Not easy for manufacturers to stay on top. Flexibility is vital. They have to get new product to market that people will buy on time. Vic mentions Volkswagen. They are one of many previously successful firms currently struggling with new challenges. In their case, other people making nicer and/or cheaper cars. Having to produce a line of desirable electric cars. And having been caught faking emissions data, a breach of trust that cost a fortune in reparations, Volkswagen now need to raise enormous sums of money from wary investors. Traditional skills don’t figure in their problem at all.
Nothing simple about manufacturing, so beware making simple assumptions about what the problems really are.
Historically, British Industry was notorious for low productivity, and though considerably improved, still an issue.
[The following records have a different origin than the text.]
-- ==== Sys2Proof/Tests/Slice0.lean ====
section
/-! SUPPORT. The model's own tests: the WellFormed smoke, decoding by words written out from the spec's encodings, one step a time against the spec's examples (95_test_vectors.md), and for each statement with hypotheses a witness that meets them. -/

namespace Sys2Proof.Tests

open Sys2Proof.Machine

/-! ## WellFormed, decode, encode -/

/-- The one check of WellFormed: an address of 17 bits is refused at `AW = 16`, one of 16 is not. -/
theorem test_wf_smoke : Instr.wf 16 (.start 0x10000 9) = false ∧ Instr.wf 16 (.start 0xFFFF 9) = true := by decide

/-- 95_test_vectors.md 3.3, bit by bit from R47: `00`, `01`, `10`, `11` in bits 9 to 8. -/
theorem test_decode_hold : decodeDp 0b0000000000 = .hold ∧ decodeDp 0b0010100101 = .hold := by decide
theorem test_decode_clr : decodeDp 0b0100000000 = .clr ∧ decodeDp 0b0111111111 = .clr := by decide
theorem test_decode_xorb : decodeDp 0b1000110001 = .xorb 0x31 ∧ decodeDp 0b1011111111 = .xorb 0xFF := by decide
theorem test_decode_shr : decodeDp 0b1100000000 = .shr ∧ decodeDp 0b1111111111 = .shr := by decide

/-- 95_test_vectors.md 3.3: the descriptors at `AW = 16` and `AW = 32`. -/
theorem test_decode_start :
    decodeDesc (aw := 16) 0x10000009 = .start 0x1000 9 ∧ decodeDesc (aw := 16) 0xFFFF0000 = .start 0xFFFF 0 ∧
    decodeDesc (aw := 32) 0x200000000009 = .start 0x20000000 9 := by decide

/-- 95_test_vectors.md 3.3: the canonical words and the descriptors. -/
theorem test_encode :
    (encode 16 .hold).bits = 0x000 ∧ (encode 16 .clr).bits = 0x100 ∧ (encode 16 (.xorb 0x31)).bits = 0x231 ∧
    (encode 16 .shr).bits = 0x300 ∧ (encode 16 (.start 0x1000 9)).bits = 0x10000009 ∧
    (encode 32 (.start 0x20000000 9)).bits = 0x200000000009 := by decide

/-- A word of another width, and one with bits above its width, are refused. -/
theorem test_decode_refuses :
    (decode 16 ⟨.dp, 9, 0⟩).toOption = none ∧ (decode 16 ⟨.dp, 10, 1024⟩).toOption = none ∧
    (decode 16 ⟨.desc, 48, 9⟩).toOption = none := by decide

theorem test_table_word :
    decodeTableWord 16 0x0A5 = some .hold ∧ decodeTableWord 10 0x231 = some (.xorb 0x31) ∧
    decodeTableWord 32 0x10000009 = some (.start 0x1000 9) ∧
    decodeTableWord 48 0x200000000009 = some (.start 0x20000000 9) ∧ decodeTableWord 8 256 = some .clr := by decide

/-- R54, its own listing. -/
theorem test_notation :
    parseText "HOLD\nCLR\nXORB 0x31\nSHR\nSTART 0x1000, 9        ; data, length".toList =
      some [.hold, .clr, .xorb 0x31, .shr, .start 0x1000 9] := by decide

/-! ## Small states -/

/-- Idle with the result 0xBB3D (R69's example), the given inputs to come. -/
def idleWith (is : List HostInput) : State := { State.reset with crc := 0xBB3D, done := true, inputs := is }
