-- ==== Sys2Proof/Machine/CharIO.lean ====
section
/-! DEFINITION. CHARI and CHARO (spec/44_char_io.md). -/

namespace Sys2Proof.Machine

/-- CHARI (R140). -/
def execChari (m : Mode) (spec : Word) (s : State) : Result :=
  finish do
    let addr ← operandAddress destinationModes m spec s
    let (c, s') ← s.inPop
    s'.write1 addr c

/-- CHARO (R141). -/
def execCharo (m : Mode) (spec : Word) (s : State) : Result := .next (s.outPut [operand8 m spec s])

end Sys2Proof.Machine
end

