-- ==== Sys2Proof/Machine/Stack.lean ====
section
/-! DEFINITION. RETn, ADDSP, SUBSP (spec/45_stack.md). -/

namespace Sys2Proof.Machine

/-- RETn (R145): free `n` bytes of locals, pop the return address. -/
def execRetn (n : BitVec 3) (s : State) : Result :=
  let sp := s.sp + n.setWidth 16
  .next { s with pc := s.read2 sp, sp := sp + 2 }

/-- ADDSP (R146): the operand is addressed through the old SP. -/
def execAddsp (m : Mode) (spec : Word) (s : State) : Result :=
  let r := add16 s.sp (operand16 m spec s) false
  .next { s.setNZVC r with sp := r.value }

/-- SUBSP (R147): the operand is addressed through the old SP. -/
def execSubsp (m : Mode) (spec : Word) (s : State) : Result :=
  let r := sub16 s.params.subFlags s.sp (operand16 m spec s)
  .next { s.setNZVC r with sp := r.value }

end Sys2Proof.Machine
end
The problem long predates H&S and other modern inconveniences like minimum wage. It’s always cost more to make stuff here than abroad. Why?
I think the answer is multi-faceted, but small-c conservatism was a major factor. Having painfully acquired skills, individuals settle into reasonably paid jobs. The work is comfortable because they know what they’re doing. Too comfortable perhaps? Having painfully learned skills like Imperial measure and Whitworth, along comes some know-nothing office nerd, who wants to metricate. Well he can go spin on it! That a change resistant workforce causes their employer to become uncompetitive isn’t their problem! The accountant’s warnings are irrelevant – pen-pushers know nothing compared with common-sense horny handed practitioners! And of course, being caught by the need for change at work is extremely unpleasant, and often badly mismanaged. I hate change because it means something is broken. Best strategy though is to tackle the consequences head-on, not to ignore them, or to find someone else to blame.
The good news is that although large numbers of British manufacturing firms failed, the survivors are doing at least as well financially as ever. British Industry is a success! Although losing all those old firms and a few million jobs was painful, the awful truth was the despised service sector was subsidising a mass of underperforming industrial firms. Once assets, too many enterprises had become anchors, making the country poorer, not richer. Very sad, but they had to go.
Plenty of books and old newspapers cover what happened. Read ’em rather than jumping to conclusions based on hearay and guessing. Blaming H&S might seem obvious, but it’s not the cause! All too often the problem isn’t “them”, it’s “us”.
Might be completely wrong but I suspect traditionalists wanting to wind the clock back in hope of bolstering British Industry may have led many to vote for a certain major change a few years ago. Ironic, because so far, that move has done more damage to British Industry than anything else this century. A loss in the range -3 to -15% depending on how it’s measured. An example of the Law of Unexpected Consequences!
In a nutshell, I say it’s essential to change when things go wrong. As change is risky what needs doing requires careful consideration. Bu that’s no excuse for bottling out. History suggests reverting to old ways is rarely the answer, whatever wise greybeard says! It’s because old ways failing to cover new circumstances is a common reason for change. By all means celebrate glorious traditions but don’t for one second imagine outdated methods provide an easy answer to what’s needed. Or that what was done in the past was superior.